Феллини особенно искусен в написании персонажей, с которыми он чувствует себя лучше. Однако самые сложные и проблематичные его люди можно найти в фильмах, в которых он пытается противостоять собственному жизненному опыту. В конце I Vitelloni, альтер-эго режиссера, Моральдо, покидает свой родной город, по-видимому, не в состоянии жить среди таких "малоразумных" людей. Когда его поезд отправляется, вокзальный мальчик спрашивает, куда он направляется. "Я не знаю!" - отвечает он. В какой-то степени все последующие фильмы Феллини были попыткой ответить на этот вопрос. Марчелло, главный герой фильма "La Dolce Vita" (1960), находит временное решение в декадансе гламурной ночной жизни Рима. Однако, в конечном счете, его версия распущенности, в которой он оба идолопоклонствует женщинам, рассматривая их как одноразовые предметы, имеет больше общего с поведением Фаусто в I Vitelloni, чем сам персонаж, кажется, способен признать.
Та же дилемма возникает и в фильме "8½" (1963), последнем фильме, который я смотрел перед закрытием кинотеатров. Здесь главную роль играет Гвидо, известный режиссер, который любит думать о себе как о прогрессивной личности, освобожденной от провинциальных предрассудков и буржуазного лицемерия. На протяжении всего фильма, в серии снов - в том числе, в котором он воображает себя правителем гарема - он вынужден противостоять неудобной истине, что при всех своих митрополичьих притязаниях, его желания и неосознанные ожидания женщин остаются удивительно похожими на притязания сельских пролетариатов. Это откровение потенциально глубоко, но опровергается выводом фильма, в котором Гвидо отворачивается от дальнейшего самоанализа, заявляя, что он никогда не изменится.
Это расстраивает, мягко говоря. Зрители могут отождествлять себя с отцом в Amarcord и молодыми людьми I Vitelloni, так как их порочное поведение, очевидно, является результатом их бедности и плохого образования. Интеллектуальные герои режиссера, однако, слишком самосознательны, чтобы заслужить такое же сочувствие. Феллини был чувствителен к этой интерпретации и, к концу своей карьеры, начал бросаться в работу к тем, кто критиковал его на экране альтер эго. В кошмарном "Городе женщин" (1980) - который до сих пор заметно отсутствовал в программах, посвященных столетию, - главный герой, Снапорас, проводит большую часть фильма в бегах от "феминистского" культа, который пытается привлечь его к суду за сексуальные проступки на всю жизнь. Предположительно, это пародия на то, что Феллини считал абсурдной поляризацией дебатов вокруг гендерной политики, фильм оседлает из-за собственных, слишком осязаемых, тревог режиссера.
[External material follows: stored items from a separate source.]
/-- A channel at a bank swap in any power state; `old` is its descriptor before. -/
def State.swapChan (s : State) (n : Nat) (old : ChDesc) : State :=
  let d := s.desc n
  let g := n / 32
  let s1 := s.showDesc n
  let s2 := if s.pwr g = 3 then s1.swapRun n old else s1
  let s3 := if old.dacMode = d.dacMode then s2 else s2.modeChange n (s.tick + 2) d.dacMode
  if old.en != d.en && (d.en || s.pwr g != 0) then s3.after (s.tick + 2) (.hold n srcDisabled (!d.en)) else s3

/-- Does a swap end the aperture run of a channel (Table 02-13)? APT_SRC and APT_GANG count while APT_EN is 1 (R49). -/
def aptChanged (old new : ChDesc) : Bool :=
  old.aptEn != new.aptEn || (old.aptEn && (old.aptSrc != new.aptSrc || old.aptGang != new.aptGang))

/-- The descriptor a channel has once the banks of its cluster are exchanged. -/
def State.stbyDesc (s : State) (n : Nat) : ChDesc :=
  let d := s.bankDesc (n / 32) (s.stbyBank (n / 32)) (n % 32)
  if d.en then d else {}

/-- A window whose ROUTE has changed acts at the commit tick if it is outside (R216, Table 02-13). -/
def State.swapRoute (s : State) (n : Nat) (old : ChDesc) : State :=
  let d := s.desc n
  let one (t : State) (w : Win) (a b : Nat) : State := if a = b then t else t.after (s.tick + 1) (.routeAct n (winIx w))
  one (one s .v old.routeV d.routeV) .i old.routeI d.routeI

/-- Exchange the banks of a cluster (R59, R67 to R71); aperture runs that the swap ends close first, with what the old structure gave
them (Table 08-3). -/
def State.swapBanks (s0 : State) (g : Nat) : State :=
  let s := s0.over ((chansOf g).filter (fun n => aptChanged (s0.desc n) (s0.stbyDesc n))) State.aptTruncate
  let olds := (chansOf g).map (fun n => (n, s.desc n))
  let lanes (l : Nat) : Bool × Nat × Bool := s.laneEntry l
  let welt := ((List.range 8).map (8 * g + ·)).filter s.weltEn
  let av := s.activeValid g && !(s.cluster g).bankBad
  let aid := s.rd (CLU_ACTIVE_ID g)
  let s1 := ((s.updStat g fCLU_BANK_STAT_ACTIVE (1 - s.activeBank g)).updStat g fCLU_BANK_STAT_ACTIVE_VALID 1).updStat g
    fCLU_BANK_STAT_STBY_VALID av.toNat
  let s2 := ((s1.updStat g fCLU_BANK_STAT_CODE av.toNat).wr (CLU_ACTIVE_ID g) (s.rd (CLU_STBY_ID g))).wr (CLU_STBY_ID g)
    (if av then aid else 0)
  let s3 := s2.updCluster g (fun c => { c with bankBad := false })
  let s4 := olds.foldl (fun t x => (t.swapChan x.1 x.2).swapRoute x.1 x.2) s3
  let s5 := s4.over (welt.filter (fun q => !s4.weltEn q)) State.weltOff
  s5.laneSwap g lanes

/-- A window whose WIN_x_CTL or thresholds a commit has changed: a comparator whose enable changed starts INSIDE, tied comparators are
judged anew, and a window that BLANK no longer masks acts at the commit tick if it is outside (R214, R215, R226). -/
def State.commitWindow (s : State) (n : Nat) (w : Win) (old : State) : State :=
  let a := WIN_CTL n (winIx w)
  let inst := 40 * (s.tick + 1)
  if old.lv a = s.lv a && old.lv (WIN_TH n (winIx w)) = s.lv (WIN_TH n (winIx w)) then s
  else
    let one (t : State) (hi : Bool) : State := if old.cmpEnabled n w hi = t.cmpEnabled n w hi then t else t.setLatch n w hi false
    let t1 := (one (one s true) false).tieLatches n w
    let t2 := if t1.outside n w then t1 else t1.updWin n w (fun x => { x with episode := false, faulted := false, masked := false })
    let freed := old.winMasked n w inst && !t2.winMasked n w inst
    (if freed then t2.after (s.tick + 1) (.routeAct n (winIx w)) else t2).refreshWin n inst

/-- The windows of a cluster at a commit. -/
def State.commitWindows (s : State) (g : Nat) (old : State) : State :=
  s.over (chansOf g) (fun t n => (t.commitWindow n .v old).commitWindow n .i old)

/-- The exact value of a board correction's word (R106, R13); GAIN words lie at even offsets of eight. -/
def boardVal (a : Nat) (w : Word) : Int := if a % 8 = 0 then coefVal w else ofQ w.toInt

/-- Board corrections at a hub commit: at once, or under a ramp from the present value (R301, R307). -/
def State.commitBoard (s : State) (old : State) : State :=
  let ads := ((s.live ++ old.live).map (·.1)).filter (fun a => CAL_BOARD_GAIN 0 0 ≤ a && a < CAL_BOARD_GAIN 512 0)
  let chg := (ads.eraseDups).filter (fun a => s.lv a != old.lv a)
  let ramp := s.bit CAL_CTL fCAL_CTL_BOARD_RAMP
  let rest := s.ramps.filter (fun r => !chg.contains r.addr)
  let start (a : Nat) : Int := match old.ramps.find? (fun r => r.addr == a) with
    | some r => r.now
    | none => boardVal a (old.lv a)
  let first := s.tick + 1 + s.rampPeriod
  { s with ramps := if ramp then rest ++ chg.map (fun a => ⟨a, a % 8 == 0, start a, boardVal a (s.lv a), 0, first⟩) else rest }

/-- COMMIT_TICK (R59, R62, R65): the pending commit of a group is due at the coming tick. -/
def execCommitTick (g : Grp) (s : State) : Out :=
  match (s.com g).pend with
  | none => .next s
  | some p =>
    if !s.due p.due then .next s
    else
      let st := grpReg g HUB_COMMIT_STAT
      let s1 := s.liveFromShadow g
      let s2 := if g = 16 then (s1.phaseCommit (s.lv PHB_CTL) (s.lv PHB_QUAD_CPC) (s.lv64 PHB_FREE_INC_LO)).commitBoard s
        else s1.commitWindows g s
      let s3 := if p.bank then s2.swapBanks g else s2
      let s4 := (s3.incWrap st fHUB_COMMIT_STAT_GEN).wr64 (grpReg g HUB_SWAP_STAMP_LO) s.nextStamp
      let s5 := (s4.updCom g (fun c => { c with pend := none })).landHeld g
      let s6 := (s5.setBit st fHUB_COMMIT_STAT_PENDING false).setBit st fHUB_COMMIT_STAT_BANK_PENDING false
      let s7 := if p.at_ && p.due.stamp.isNone then (s6.raise st fHUB_COMMIT_STAT_LATE_STAMP).comEvent g else s6
      .next (if (s.com g).heldCommit.isSome then s7.after (s.tick + 1) (.heldCommit g) else s7)

/-- P(k+2) as the present period k fixes it (R73, R338): a hub commit due at the coming tick acts there first (R91). -/
def State.pAfterNext (s : State) : Nat :=
  match execCommitTick 16 s with
  | .next t => t.phaseTick.nextP
  | _ => s.phaseTick.nextP

/-- The stamp of tick k+2. -/
def State.stampAfterNext (s : State) : Nat := stampOf s.pAfterNext

/-- The bits of a word of coefficient RAM that are not reserved (R5, R106, Table 05-2); `o` is its offset in the channel block. -/
def coefBits (o : Nat) : Word :=
  let w := o % 0x80 / 4
  if w < 3 || w = 5 || (w < 6 && o % 0x200 < 0x80) then 0x3FFFFFFF else 0

/-- A write of a word of a channel's coefficient RAM, whose reserved bits stay 0 (R5, R35, R102, R106, R123); it corrects a word that read
uncorrectable (R387). -/
def State.writeCoef (s : State) (addr : Nat) (data : Word) (be : Nat) (rq : Req) : Out :=
  let a := addr / 4 * 4
  let y := a % 0x400000
  if 0x1000000 ≤ a && a < 0x5000000 && 0x10000 ≤ y && y < 0x30000 && 0x800 ≤ y % 0x1000 && y % 0x1000 < 0xC00 then
    if s.answers a then
      let m := beMask be &&& coefBits (y % 0x1000)
      let old := s.rd a
      let s1 := { s with coefBad := s.coefBad.erase a }
      let s2 := if s.coefOld.any (fun e => e.1 == a) then s1 else { s1 with coefOld := SMap.insert a old s1.coefOld }
      .next (s2.wr a ((old &&& ~~~m) ||| (data &&& m)))
    else .next (s.discardReq ((a - 0x1000000) / 0x1000000) a rq)
  else .next s

/-- COEFFICIENT_WINDOW_WRITE: the host writes a word of a channel's coefficient RAM. -/
def execCoefficientWindowWrite (addr : Nat) (data : Word) (be : Nat) (rq : Req) (s : State) : Out :=
  s.memWrite rq addr (fun s => s.writeCoef addr data be rq)

end Sys2Proof.Machine
end

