/-! ### Ramps (R301) -/

/-- A step of one ramp due at tick `t`: slice corrections move in their registers, board corrections as `boardWord` reads them. -/
def State.rampStep (s : State) (t : Nat) (r : Ramp) : State × List Ramp :=
  if t < r.next then (s, [r])
  else
    let r' := { r with k := r.k + 1, next := r.next + s.rampPeriod }
    let s1 := if CAL_BOARD_GAIN 0 0 ≤ r.addr && r.addr < CAL_BOARD_GAIN 512 0 then s else s.wr r.addr r'.word
    (s1, if r'.k < 256 then [r'] else [])

/-- CORRECTION_RAMP_STEP (R301): every ramp whose step falls at the coming tick. -/
def execCorrectionRampStep (s : State) : Out :=
  let (t, rs) := s.ramps.foldl (fun acc r =>
    let (u, l) := acc.1.rampStep (s.tick + 1) r
    (u, acc.2 ++ l)) (s, [])
  .next { t with ramps := rs }

end Sys2Proof.Machine
end

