def State.pwrSt (s : State) (g : Nat) : PwrSt := (s.cluster g).pwr
def State.updPwr (s : State) (g : Nat) (f : PwrSt → PwrSt) : State := s.updCluster g (fun c => { c with pwr := f c.pwr })
def State.setPower (s : State) (g v : Nat) : State := s.setFld (PWR_CLU_STAT g) fPWR_CLU_STAT_STATE v
def State.setTransit (s : State) (g : Nat) (b : Bool) : State := s.setBit (PWR_CLU_STAT g) fPWR_CLU_STAT_TRANSIT b
def State.transit (s : State) (g : Nat) : Bool := s.bit (PWR_CLU_STAT g) fPWR_CLU_STAT_TRANSIT

/-! ### Changes of state at tick t (Table 18-2) -/

/-- IRANGE of a range word: the lowest SHUNT bit set, 0 where none is (R160, R210). -/
def rangeOf (w : Nat) : Nat := ((List.range 6).find? (fun i => w.testBit i)).getD 0

/-- A channel as its cluster enters PARK from OFF (R160, R163, R203, R209, R215). -/
def State.parkChan (s : State) (n t : Nat) : State :=
  let w := s.fld (CH_RANGE_SAFE n) fCH_RANGE_SAFE_WORD
  let s1 := s.updRng n (fun r => { seq := r.seq, shunts := w % 64 })
  let s2 := ((s1.setFld (CH_RANGE_NOW n) fCH_RANGE_NOW_WORD w).setFld (CH_RANGE_NOW n) fCH_RANGE_NOW_IRANGE (rangeOf w)).setFld
    (CH_RANGE_NOW n) fCH_RANGE_NOW_VRANGE (w / 64 % 4)
  let switching := match (s.dac n).modeStart with | some m => decide (m ≤ t) && decide (t < m + 8) | none => false
  let s3 := (s2.setBit (CH_DAC_STAT n) fCH_DAC_STAT_HIZ switching).holdSrc n srcState
  if (s.desc n).en then s3.releaseSrc n srcDisabled else s3.holdSrc n srcDisabled

/-- OFF to PARK. -/
def State.enterPark (s : State) (g t : Nat) : State :=
  let s1 := (chansOf g).foldl (fun u n => u.parkChan n t) ((s.setPower g 1).setTransit g true)
  s1.updCluster g (fun c => { c with settling := true })

/-- PARK to IDLE. -/
def State.enterIdle (s : State) (g : Nat) : State := (s.setPower g 2).setTransit g false

/-- IDLE to RUN (R103, R133, R148). Only enabled channels start: the GUARD timer of a channel with EN = 0 is not loaded (R103, R115 leave it
open: DESIGN CHOICE, assumption 51). -/
def State.enterRun (s : State) (g : Nat) : State :=
  let s1 := (s.setPower g 3).incWrap (PWR_CLU_STAT g) fPWR_CLU_STAT_RUN_ENTRIES
  (chansOf g).foldl (fun u n =>
    let d := u.desc n
    let u1 := u.releaseSrc n srcState
    if d.en then (u1.engineEntry n).updModel n (fun m => { m with init := d.modelEn }) else u1) s1

/-- RUN to IDLE: source STATE holds, the loops stop, injection ends (R154). -/
def State.leaveRun (s : State) (g : Nat) : State :=
  (chansOf g).foldl (fun u n =>
    let i := u.inj n
    let u1 := ((u.holdSrc n srcState).updEng n (fun e => { coefPend := e.coefPend, coefLate := e.coefLate, aux := e.aux, ran := e.ran })).setCtrl n 7
    let u2 := (List.range 4).foldl (fun t k => (t.wr (LOOP_OUT n k) 0).wr (LOOP_INT n k) 0) ((u1.modelOff n).wr (CH_SLEW_NOW n) 0)
    if i.active || i.pend.isSome then (u2.injEnd n).raise (CH_INJ_STAT n) fCH_INJ_STAT_ENDED else u2) (s.setPower g 2)

/-- IDLE to PARK: what runs only in IDLE and RUN ends (R158, R186, R199, R240, R258, Table 14-6). -/
def State.leaveIdle (s : State) (g : Nat) : State :=
  let s1 := (chansOf g).foldl (fun u n =>
    let u1 := (u.aptTruncate n).rawEnd n true
    if u1.trState n = trStopped then u1 else (u1.trackEnd n).raise (SEQ_STAT n) fSEQ_STAT_ENDED) (s.setPower g 1)
  let s2 := ((s1.grpLeave (2 * g)).grpLeave (2 * g + 1)).capLeave g
  (List.range 8).foldl (fun u q => u.weltLeave (8 * g + q)) s2

/-- A channel as its cluster enters OFF (R118, R163, R212, R225). -/
def State.offChan (s : State) (n : Nat) : State :=
  let s1 := s.updChan n (fun c => { c with pg := {}, rng := { seq := c.rng.seq }, winV := {}, winI := {} })
  let s2 := (((s1.setBit (PG_STAT n) fPG_STAT_TRIPPED false).setBit (PG_STAT n) fPG_STAT_ARMED false).setBit (PG_STAT n)
    fPG_STAT_ACTIVE false).setFld (PG_STAT n) fPG_STAT_AUTO_COUNT 0
  let s3 := ((s2.setBit (CH_RANGE_STAT n) fCH_RANGE_STAT_PENDING false).setBit (CH_RANGE_STAT n) fCH_RANGE_STAT_IN_PROGRESS
    false).setFld (CH_RANGE_NOW n) fCH_RANGE_NOW_PHASE 0
  let s4 := [Win.v, Win.i].foldl (fun u w => (u.setLatch n w true false).setLatch n w false false) s3
  let s5 := ([Win.v, Win.i].foldl (fun u w => ((u.setBit (WIN_TEST_STAT n (winIx w)) fWIN_TEST_STAT_BUSY false).setFld (WIN_TEST n (winIx w))
    fWIN_TEST_MODE 0).setBit (WIN_STAT n (winIx w)) fWIN_STAT_MASKED (u.winMasked n w (40 * s.tick))) s4).setFld (PG_TRIP_SRC n)
    fPG_TRIP_SRC_NOW 0
  let s6 := { s5 with later := s5.later.filter (fun x => match x.2 with
    | .hold m b on => !(m == n && on && (b == srcTrip || b == srcLaneFail))
    | _ => true) }
  (((s6.releaseSrc n srcTrip).releaseSrc n srcLaneFail).setBit (CH_DAC_STAT n) fCH_DAC_STAT_HIZ true).parkBit n

/-- PARK to OFF. -/
def State.leavePark (s : State) (g : Nat) : State :=
  let s1 := (chansOf g).foldl (fun u n => (u.offChan n).supvClear n) ((s.setPower g 0).setTransit g false)
  (s1.setFld (CLU_ENG_STAT g) fCLU_ENG_STAT_LANE_FAIL 0).updCluster g (fun c =>
    { c with laneFails := [0, 0, 0, 0, 0, 0, 0, 0], settling := false })

/-! ### Passages (R369 to R373) -/

/-- One step of a passage at tick t towards `goal`. -/
def State.pwrStep (s : State) (g goal t : Nat) : State :=
  let st := s.pwr g
  let go (u : State) (next : Nat) (more : Bool) : State :=
    u.updPwr g (fun p => { p with goal := if more then some goal else none, entered := t, next })
  if st < goal then
    if st = 0 then go (s.enterPark g t) (t + 40) (1 < goal)
    else if st = 1 then go (s.setTransit g true) (t + 200) true
    else if t < (s.pwrSt g).entered + 2 then
      s.updPwr g (fun p => { p with goal := some goal, next := p.entered + 2 })
    else go (s.enterRun g) t false
  else if goal < st then
    go (if st = 3 then s.leaveRun g else if st = 2 then s.leaveIdle g else s.leavePark g) (t + 1) (goal + 1 < st)
  else s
В лучшем случае, Феллини транслировал правду о мужественности, с которой немногие до него осмеливались столкнуться. Однако, оглядываясь на свою работу в целом, становится все яснее, что он также помог вывести новый тип мачизма, который побуждал мужчин платить по губам за свое проблемное поведение, не делая при этом ничего серьезного для его решения. Этот факт сам по себе должен сдержанно утверждать, что его привлекательность в любом случае универсальна.